Die Internationale Fernmeldeunion (International Telecommunication Union, Abkürzung: ITU) ist eine Sonderorganisation der Vereinten Nationen und wichtige Triebfeder bei der weltweit zusammenhängenden Entwicklung der Telekommunikation und der Informations- und Kommunikationstechnologien (IKT). Die ITU wurde 1865 gegründet und hat ihren Hauptsitz in Genf. Sie ist somit die älteste zwischenstaatliche Organisation im Bereich der technischen Zusammenarbeit. Die ITU beschäftigt sich hauptsächlich mit dem Fernmeldewesen und fördert dessen Fortschritt.
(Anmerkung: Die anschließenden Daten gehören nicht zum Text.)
-- ==== Sys2Proof/Machine/BuildKey.lean ====
section
/-!
DEFINITION. Sys2Proof/Machine/BuildKey.lean: BUILD_KEYS (R137 to R139, R148, R149) and BUILD_INSERT (R150, R151).
-/

namespace Sys2Proof.Machine

/-! ## Keys (R134, R137) -/

/-- Where a hierarchy's keys lie: format, dimension, key tensor, block scales. -/
structure KeySrc where
  fmt    : Nat
  dim    : Nat
  addr   : Nat
  scales : Nat
deriving DecidableEq, Repr

/-- k̃ of a key; none where an element or block scale is not finite (R139). -/
def State.keyRow (s : State) (p : PartId) (k : KeySrc) (i : Nat) : Acc (Option (List Val)) :=
  let e := (elemBytes k.fmt).getD 1
  let sc := if k.fmt = 4 then Acc.ok 0 else s.vnum p (k.scales + i * (k.dim / 32)) (k.dim / 32)
  match s.vnum p (k.addr + i * k.dim * e) (k.dim * e), sc with
  | .bad x, _ => .bad x
  | _, .bad x => .bad x
  | .ok v, .ok b =>
    let row := scaledRow (rowVals k.fmt k.dim v) (rowScales k.fmt k.dim b)
    .ok (if row.all Val.isFin then some row else none)

/-- A dot product of exact factors, each step rounded in one direction. -/
def dotDir (r : Rnd) (xs ys : List Val) : W32 := (xs.zip ys).foldl (fun a x => r32 r ((v32 a).add (x.1.mul x.2))) 0

/-- What one key gives its leaf: y rounded down and up, ‖y‖ rounded up, and its radius in FP16. -/
structure KeyY where
  lo   : List W32
  hi   : List W32
  norm : W32
  rad  : Nat
deriving DecidableEq, Repr

/-- The larger magnitude of two bounds of one number. -/
def magUp (l u : W32) : W32 := maxF (fAbs l) (fAbs u)

/-- ‖v‖ rounded up, from upper bounds of the magnitudes. -/
def normUp (l : List W32) : W32 := fsqrtUp ((l.map (fun x => upMul x x)).foldl upAdd 0)

/-- 1 + 2^−16. -/
def onePlus : W32 := r32 .near (.fin false 65537 (-16))

/-- y, ‖y‖ and the residual of a key (R137), lower bounds rounded down and upper bounds up (R250). -/
def keyY (pm : List (List W32)) (k : List Val) : KeyY :=
  let pv := pm.map (fun row => row.map v32)
  let lo := pv.map (fun row => dotDir .down row k)
  let hi := pv.map (fun row => dotDir .up row k)
  let y := lo.zip hi
  let res := (List.range k.length).map (fun d =>
    let col := pv.map (fun row => row.getD d .zero)
    let l := (col.zip y).foldl (fun a x => r32 .down ((v32 a).add (x.1.mul (v32 (if x.1.sign then x.2.2 else x.2.1))))) 0
    let u := (col.zip y).foldl (fun a x => r32 .up ((v32 a).add (x.1.mul (v32 (if x.1.sign then x.2.1 else x.2.2))))) 0
    let kd := k.getD d .zero
    magUp (r32 .down (kd.sub (v32 u))) (r32 .up (kd.sub (v32 l))))
  ⟨lo, hi, normUp (lo.zipWith magUp hi), (Fmt.fp16.round .up .quiet (v32 (upMul (normUp res) onePlus))).1⟩

/-- A key meets R139 by its projection or radius. -/
def KeyY.bad (y : KeyY) : Bool :=
  !(y.lo ++ y.hi ++ [y.norm]).all isFin32 || (y.lo.zipWith magUp y.hi).any (fun x => fle 0x47000000 x) || decide (0x7800 ≤ y.rad)

/-- δ of P (R137), rounded up. -/
def deltaOf (pm : List (List W32)) : W32 :=
  let pv := pm.map (fun row => row.map v32)
  ((List.range 32).flatMap (fun i => (List.range 32).map (fun j =>
    let a := pv.getD i []
    let b := pv.getD j []
    let one : W32 := if i = j then 0x3F800000 else 0
    magUp (fsub .down (dotDir .down a b) one) (fsub .up (dotDir .up a b) one)))).foldl maxF 0

/-- δ is above 2^−4, or no number. -/
def deltaBad (pm : List (List W32)) : Bool := !(pm.all (fun r => r.all isFin32)) || !isFin32 (deltaOf pm) || flt 0x3D800000 (deltaOf pm)

/-- A child of a key node: its box and its radius in FP16. -/
structure KBox where
  box : Box
  rad : Nat
deriving DecidableEq, Repr

def KBox.join (a b : KBox) : KBox := ⟨boxJoin a.box b.box, max a.rad b.rad⟩

/-- The union of some children. -/
def joinAll : List KBox → Option KBox
  | [] => none
  | b :: r => match joinAll r with | none => some b | some c => some (b.join c)

/-- The box and radius of a set of keys: bounds of y, widened by w (R137). -/
def keysBox (delta : W32) (ys : List KeyY) : KBox :=
  let m := (ys.map (·.norm)).foldl maxF 0
  let w := upMul (upAdd (upMul 0x42000000 delta) 0x37800000) m
  let u := (boxUnion (ys.map (fun y => some (y.lo, y.hi)))).getD ([], [])
  ⟨(u.1.map (fun x => fsub .down x w), u.2.map (fun x => fadd .up x w)), (ys.map (·.rad)).foldl max 0⟩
Ihr Ziel ist es, die internationale Zusammenarbeit im Nachrichtenwesen abzustimmen und zu verbessern. Außerdem versucht sie, die digitale Kluft zwischen Industriestaaten und Entwicklungsländern zu verkleinern. Ein weiteres Aufgabengebiet ist die Verwaltung des Funkfrequenzspektrums und der Satelliten-Orbitalpositionen. Die Internationale Fernmeldeunion hat 193 Mitgliedsstaaten und außerdem zahlreiche nichtstaatliche Mitglieder. Mehr als 700 NGOs, Universitäten und Unternehmen haben sich der Organisation angeschlossen.
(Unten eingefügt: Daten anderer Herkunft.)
/-- A word of a partition's page. -/
def State.pageWord (s : State) (p : PartId) (base : Nat) : W64 :=
  let x := s.part p
  match base with
  | 0x0 => pack64 [(2, 0), (16, s.flowBase p), (17, s.flowCount p), (5, (s.coreSet p s.sel).length), (8, s.servedTus p), (16, (s.portMask p).toNat)]
  | 0x8 => pack64 [(1, x.hold.toNat), (1, (s.pendBatch p).toNat), (1, x.parkMax.pend.toNat)]
  | 0x10 => pack64 [(19, s.kUsed p), (19, s.kQuota p), (19, x.kPeak), (1, (s.anyHeld p 0).toNat),
      (1, (s.kennel.slots.any (fun e => !e.2.foreign && decide (e.2.part = p) && (match e.2.data with | .ray r => decide (r.rstate = .spillWait) | _ => false))).toNat)]
  | 0x18 => pack64 [(13, x.flowBudget.shadow.toNat), (3, 0), (8, x.delivWait.shadow.toNat)]
  | 0x20 => pack64 [(16, x.stallFlow.toNat), (16, 0), (17, (s.ret.entries.filter (fun e => decide (e.part = p))).length), (1, x.budgetStall.toNat)]
  | 0x28 => pack64 [(6, x.waveMax.shadow.toNat)]
  | 0x30 => pack64 [(13, (s.strain.bundles.filter (fun b => b.placed && decide (b.walkB ≠ 0) && decide (b.part = p) && b.foreign.isNone)).length), (5, 0), (18, s.heapUsed p), (8, 0),
      (1, x.unbounded.toNat), (16, x.tight.toNat), (1, (s.anyHeld p 3).toNat), (1, (s.anyHeld p 2).toNat), (1, (s.anyHeld p 1).toNat)]
  | 0x40 => pack64 [(2, x.ovfTraverse.shadow.toNat), (2, if s.hasSplat then x.ovfSplat.shadow.toNat else 0), (4, 0), (1, x.invIrq.toNat), (1, x.ovfIrq.toNat),
      (2, 0), (4, x.fpVec.toNat), (16, 0), (1, x.fpInvalid.toNat), (1, x.fpOverflow.toNat)]
  | 0x48 => x.fpCapture
  | 0x50 => pack64 [(32, x.invCnt.toNat), (32, x.ovfCnt.toNat)]
  | 0x80 => pack64 [(20, x.spinLimit.shadow.toNat), (2, 0), (1, x.autoEnd.toNat), (1, x.trapIrq.toNat), (4, x.trapVec.toNat)]
  | 0x88 => pack64 [(12, 0), (45, x.saveBase.shadow.toNat)]
  | 0x90 => pack64 [(9, 0), (9, s.residentOf p), (9, s.groupsIn p .saved), (9, s.groupsIn p .halted), (9, s.groupsIn p .trapped), (2, 0), (1, x.badCmd.toNat),
      (16, x.traps.toNat)]
  | 0x98 => pack64 [(32, 0), (21, x.dbgIndex.toNat), (9, 0), (2, x.dbgSpace.toNat)]
  | 0xA0 => x.dbgData.setWidth 64
  | 0x100 => if s.hasVis then pack64 [(13, x.parkMax.shadow.toNat)] else 0
  | 0x108 => if s.hasVis then pack64 [(14, x.passes.toNat), (1, x.overdeep.toNat),
      (1, (s.vis.parkWait.any (fun w => decide (w.part = p))).toNat), (16, x.badPrims.toNat), (16, x.deferred.toNat),
      (16, x.partials.toNat)] else 0
  | 0x110 => if s.hasTex then x.texFallback else 0
  | 0x118 => pack64 [(40, 0), (17, x.winBase.shadow.toNat), (6, 0), (1, x.consult.shadow.toNat)]
  | 0x120 => pack64 [(12, 0), (45, x.mapAddr.shadow.toNat)]
  | 0x128 => pack64 [(1, x.fireIrq.toNat), (1, x.reprojIrq.toNat), (1, x.lateIrq.toNat), (5, 0), (4, x.dlVec.toNat)]
  | 0x130 => pack64 [(3, x.deadline.state.toNat), (5, 0), (1, x.reprojDenied.toNat), (7, 0), (16, x.presented.toNat), (16, x.lateFrames.toNat),
      (16, x.reprojections.toNat)]
  | 0x180 => pack64 [(20, x.leaseUs.shadow.toNat), (4, 0), (4, x.extendMax.shadow.toNat), (4, x.reissueMax.shadow.toNat)]
  | 0x200 => pack64 [(12, 0), (40, x.mmuRoot.shadow.toNat), (11, 0), (1, x.mmuEnable.shadow.toNat)]
  | 0x210 => pack64 [(4, x.fqSize.shadow.toNat), (4, 0), (4, x.fqVec.toNat), (45, x.fqBase.shadow.toNat)]
  | 0x218 => pack64 [(17, x.fqHead.toNat)]
  | 0x220 => pack64 [(7, (s.openOf p).length), (16, 0), (1, x.noticeDrop.toNat), (1, x.fqFault.toNat), (1, (!x.overflow.isEmpty).toNat),
      (1, (!x.invals.isEmpty).toNat), (1, x.badReplay.toNat), (1, (!x.fqHeld.isEmpty && fqFull x).toNat), (2, x.peReason.toNat), (1, x.partError.toNat),
      (16, x.joins.toNat), (16, x.faults.toNat)]
  | 0x408 => pack64 [(1, x.resetDone.toNat), (1, x.resetting.toNat), (46, 0), (16, x.contCnt.toNat)]
  | _ => 0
Die ITU ist in drei Tätigkeitsbereiche unterteilt:

  • Funksektor: Ziel ist es, eine rationelle, gerechte und wirtschaftliche Nutzung des Funkfrequenzspektrums aller Funkdienste zu erreichen
  • Sektor für Telekommunikationsnormung: Erarbeitung internationaler Normen für die Standardisierung im Fernmeldewesen (ITU-T-Standards)
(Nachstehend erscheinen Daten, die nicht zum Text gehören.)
-- ==== Sys2Proof/Machine/Reset.lean ====
section
/-!
DEFINITION. Sys2Proof/Machine/Reset.lean: the reset of a partition (R118, R232, R305, R387, R464, R518 to R522).
-/

namespace Sys2Proof.Machine

/-! ## Steps 1 to 3 (R519) -/

/-- A call that is dropped gets STATUS 2; rays and fragments of a dropped group are discarded with their commands (R305). -/
def State.dropResults (s : State) (x : Group) : State :=
  match x.work with
  | .call _ _ _ _ => s.failResults x 0x17
  | _ => s

/-- Every group of a partition ends without a record: resident, queued and saved ones, and calls that wait for their block (R305). -/
def State.dropGroups (s : State) (p : PartId) : State :=
  let s1 := (List.finRange 16).foldl (fun s c => (List.finRange 16).foldl (fun s k =>
    match s.group? ⟨c, k⟩ with
    | some x => if x.part = p then ((s.leaveSlot ⟨c, k⟩ x).dropResults x).flushInvs p else s
    | none => s) s) s
  let s2 := (s1.setter.saved.filter (fun e => decide (e.2.part = p))).foldl (fun s e =>
    ((({ s with setter := { s.setter with saved := s.setter.saved.filter (fun x => decide (x ≠ e)) } }).loosen e.2.block e.2.inBlock).blockEnded e.2.block).dropResults e.2) s1
  let s3 := (List.finRange 16).foldl (fun s c =>
    let co := s.core c
    (co.queue.filter (fun w => decide (w.part = p))).foldl (fun s w => w.groups.foldl State.dropResults s)
      (s.setCore c { co with queue := co.queue.filter (fun w => decide (w.part ≠ p)) })) s2
  let mine := fun (e : PortId × Prog × Slot64 × List (BitVec 128)) => s.portOwner e.1 == some p
  let s4 := { s3 with setter := { s3.setter with
    calls := s3.setter.calls.filter (fun e => !mine e), recent := s3.setter.recent.filter (fun e => decide (e.1.1 ≠ p)) } }
  (s3.setter.calls.filter mine).foldl (fun s e => s.reply p e.2.2.1 2 (List.replicate 32 0)) s4

/-- Ready operations, packs and invocations of a partition are dropped, with the timers of its packs. -/
def State.dropHerd (s : State) (p : PartId) : State :=
  let other := fun (w : HWait) => decide (w.part ≠ p)
  ({ s with
    herd := { s.herd with store := s.herd.store.filter (fun e => decide (e.part ≠ p)), unmatched := s.herd.unmatched.filter other,
                          invokes := s.herd.invokes.filter (fun i => decide (i.part ≠ p)) }
    arr := { s.arr with tus := s.arr.tus.map (fun (t : Tu) => { t with queue := t.queue.filter (fun k => decide (k.part ≠ p)) }) } }).timerDelIf
      (fun t => match t with | .packWait q _ => decide (q = p) | .groupWait q _ _ _ => decide (q = p) | _ => false)

/-- Passes, tile slots, bin entries and parking of a partition are discarded, and its summaries (R351). -/
def State.dropVis (s : State) (p : PartId) : State :=
  let used := ((s.vis.passes.filter (fun v => decide (v.part = p))).map (·.granted)).sum
  let keep := fun (k : Option Tile) => match k with | some t => if t.part = p then none else some t | none => none
  ((({ s with vis := { s.vis with
      passes := s.vis.passes.filter (fun v => decide (v.part ≠ p)), parkUsed := s.vis.parkUsed - used
      parkWait := s.vis.parkWait.filter (fun w => decide (w.part ≠ p))
      units := s.vis.units.map (fun (u : Vector (Option Tile) 4) => u.map keep) } } : State)).dropSummary p).updPart p (fun x => { x with lateOf := [], reproj := none })

/-- CANCEL is sent for each live Leash of a partition; no result or deadline of it counts any more (R387). -/
def State.cancelLeashes (s : State) (p : PartId) : State :=
  s.kennel.slots.foldl (fun s e => match e.2.data with
    | .leash k => if decide (e.2.part = p) && k.live then
        ((s.sendCancel k).timerDel (.lease e.1)).updLeash e.1 (fun y => { y with live := false }) else s
    | _ => s) s

/-- A partition reset begins, or joins the one under way (R518). -/
def State.beginReset (s : State) (p : PartId) (flr : Bool) : State :=
  if (s.part p).resetting then s.updPart p (fun x => { x with flr := x.flr || flr })
  else
    let s1 := (s.updPart p (fun x => { x with resetting := true, flr := flr })).deadlineIdle p
    let s2 := (((s1.doIf (decide (p = s.hostPart)) (·.abortForeign)).dropHerd p).dropGroups p).dropVis p
    s2.cancelLeashes p

/-- A write to RK_PART_RESET (R522). -/
def State.regPartReset (s : State) (p : PartId) (v : W32) : State := s.doIf (bit v 0) (·.beginReset p false)

/-- PARTITION_RESET: an FLR from the die, or a write of 1 to RK_PART_RESET.GO. In ERROR it is ignored (R513). -/
def execPartitionReset (req : Requester) (flr : Bool) (p : PartId) (s : State) : Host.Outcome State Fault Refusal :=
  if flr then .next (if s.live && !s.errored then s.beginReset p true else s)
  else .next (s.busWrite req (some p) false true (fun _ s => s.regPartReset p 1))

/-! ## Step 5 (R118, R232, R464) -/

/-- A slot's visit word is cleared (R172). -/
def State.clearVisit (s : State) (i : Nat) : State := { s with kennel := { s.kennel with visits := assocDel i s.kennel.visits } }

/-- The partition's Kennel slots are discarded; the generation of each ray and header slot is raised. -/
def State.discardSlots (s : State) (p : PartId) : State :=
  s.kennel.slots.foldl (fun s e =>
    if e.2.foreign || decide (e.2.part ≠ p) then s
    else match e.2.data with
      | .ray _ => ((s.kFree e.1).genUp e.1).clearVisit e.1
      | .head _ => (s.kFree e.1).genUp e.1
      | _ => s.kFree e.1) s

/-- Its bundles with their heaps, walk blocks and triples, the Retriever's entries, flows and deliveries; its ports have their initial
credit again (R519 step 6). -/
def State.discardResults (s : State) (p : PartId) : State :=
  let gone := (s.strain.bundles.filter (fun b => decide (b.part = p) && b.foreign.isNone)).map (·.head)
  let ids := (s.ret.entries.filter (fun e => decide (e.part = p))).map (·.id)
  { s with
    strain := { s.strain with bundles := s.strain.bundles.filter (fun b => !gone.contains b.head) }
    arr := { s.arr with tus := s.arr.tus.map (fun (t : Tu) => { t with buffer := t.buffer.filter (fun h => !gone.contains h) }) }
    ret := { s.ret with entries := s.ret.entries.filter (fun e => decide (e.part ≠ p)), flows := s.ret.flows.filter (fun f => decide (f.part ≠ p)),
                        delivs := s.ret.delivs.filter (fun d => !d.recs.any ids.contains),
                        spent := s.ret.spent.filter (fun e => s.portOwner e.1.1 != some p) } }

/-- A timer serves a partition. -/
def State.timerOf (s : State) (p : PartId) (t : Timer) : Bool :=
  let slot := fun i => match s.kGet i with | some x => !x.foreign && decide (x.part = p) | none => false
  let queue := fun (q : QueueId) => s.queueOwner q == some p
  match t with
  | .packWait q _ => decide (q = p)
  | .groupWait q _ _ _ => decide (q = p)
  | .delivWait port _ => s.portOwner port == some p
  | .lease k => slot k
  | .spill i => slot i
  | .preempt q => decide (q = p)
  | .decision q => decide (q = p)
  | .waitValue q => queue q
  | .waitPoll q => queue q
  | .heel q => queue q
  | .progress q => queue q
  | .session _ => false
  | .keepTx _ => false
  | .keepRx _ => false
  | .creditRet _ => false
  | .ring _ => false
  | .reopen => false
  | .leaseExt _ => false
  | .blkDrain => false
  | .power => false

/-- Open faults close without a record and the partition's translations go; what other partitions had parked there is tried again, and a
parked reload ends (R464). -/
def State.closeFaults (s : State) (env : Env) (p : PartId) : State :=
  let work := (s.openOf p).flatMap (·.parked) ++ (s.part p).overflow.map (·.work)
  let s1 := { s with mmu := { s.mmu with tlb := s.mmu.tlb.filter (fun e => decide (e.part ≠ p)), faults := s.mmu.faults.filter (fun f => decide (f.part ≠ p)) } }
  let s2 := s1.updPart p (fun x => { x with overflow := [] })
  work.foldl (fun s w => match w with
    | .forward i => if (s.kGet i).isSome && decide (s.kPart i ≠ p) then s.replayWork env w else s
    | .reload => s.leaveReload.rejectReload
    | _ => s) s2

/-! ## Step 6 (R520) -/

/-- The partition's queues are empty and hold their reset values. -/
def State.resetQueues (s : State) (p : PartId) : State :=
  let mine := s.queuesOf p
  let s1 := mine.foldl (fun s q => s.setQueue q { Queue.reset with seq := (s.queue q).seq }) s
  { s1 with fwd := { s1.fwd with cmds := s1.fwd.cmds.filter (fun w => !mine.contains w.2.2.q) } }

/-- The partition's page holds its reset values, but for RK_PERR and the default overflow modes; its binding slots are empty. -/
def State.resetPage (s : State) (p : PartId) : State :=
  let x := s.part p
  let b := s.cfg.fpDef[p]
  s.setPart p { Part.reset with contCnt := x.contCnt, resetDone := true, ovfTraverse := .both (fld b 0 2), ovfSplat := .both (fld b 2 2) }

/-- Every request for the partition's work has been acknowledged (step 4). -/
def State.settled (s : State) (p : PartId) : Bool :=
  !(s.herd.reads.any (fun r => decide (r.1 = p))) && !(s.ret.writes.any (fun w => decide (w.part = p)))

/-- PARTITION_RESET_DONE: steps 5 and 6; RESET_DONE is set, vector 8 raised under RESET_IRQ, and an FLR's completion reported to the die. -/
def execPartitionResetDone (p : PartId) (s : State) : Host.Outcome State Fault Refusal :=
  if !s.live || s.errored || !(s.part p).resetting || !s.settled p then .next s
  else
    let flr := (s.part p).flr
    let s1 := (s.timerDelIf (s.timerOf p)).discardResults p
    let s2 := ((s1.discardSlots p).closeFaults s.env0 p).resetQueues p
    let s3 := ((s2.resetPage p).cachesClean p).doIf s.boot.resetIrq (·.irqBlock 8)
    let s4 := ((s.traceUnpin s3).drainAll).grantPorts
    .next (if flr then { s4 with pins := { s4.pins with flrDone := s4.pins.flrDone ++ [p] } } else s4)

end Sys2Proof.Machine
end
  • Sektor für Telekommunikationsentwicklung: Förderung internationaler Zusammenarbeit und Solidarität durch technische Hilfe in Entwicklungsländern

Alle vier Jahre findet eine Weltfunkkonferenz statt, bei der unter anderem die Vollzugsordnung für den Funkdienst (VO-Funk, engl. Radio Regulations) aktualisiert wird. Diese ist die wichtigste Instanz zur Wahrung einer zweckmäßigen und störungsfreien Nutzung des internationalen Funkfrequenzspektrums.